WHAT NEEDS TO BE DONE: Repeat the whole listing exactly as it appears.

DATA SHOWN:

-- ==== Sys2Proof/Machine/RegNames.lean ====
section
/-!
DEFINITION. The BAR0 offset of every register the spec names, under the spec's own name (R534: block
index × 0x1_0000 plus the offset its chapter gives; arrays take their indices), and the bits of every
field a register's table names. Written from the register tables of spec/00 to spec/23.
-/
namespace Sys2Proof.Machine

/-- A field of a register: its lowest bit and its width. -/
structure Fld where
  lo : Nat
  w : Nat
  deriving DecidableEq, Repr

namespace Reg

TASK OUTPUT:
-- ==== Sys2Proof/Machine/RegNames.lean ====
section
/-!
DEFINITION. The BAR0 offset of every register the spec names, under the spec's own name (R534: block
index × 0x1_0000 plus the offset its chapter gives; arrays take their indices), and the bits of every
field a register's table names. Written from the register tables of spec/00 to spec/23.
-/
namespace Sys2Proof.Machine

/-- A field of a register: its lowest bit and its width. -/
structure Fld where
  lo : Nat
  w : Nat
  deriving DecidableEq, Repr

namespace Reg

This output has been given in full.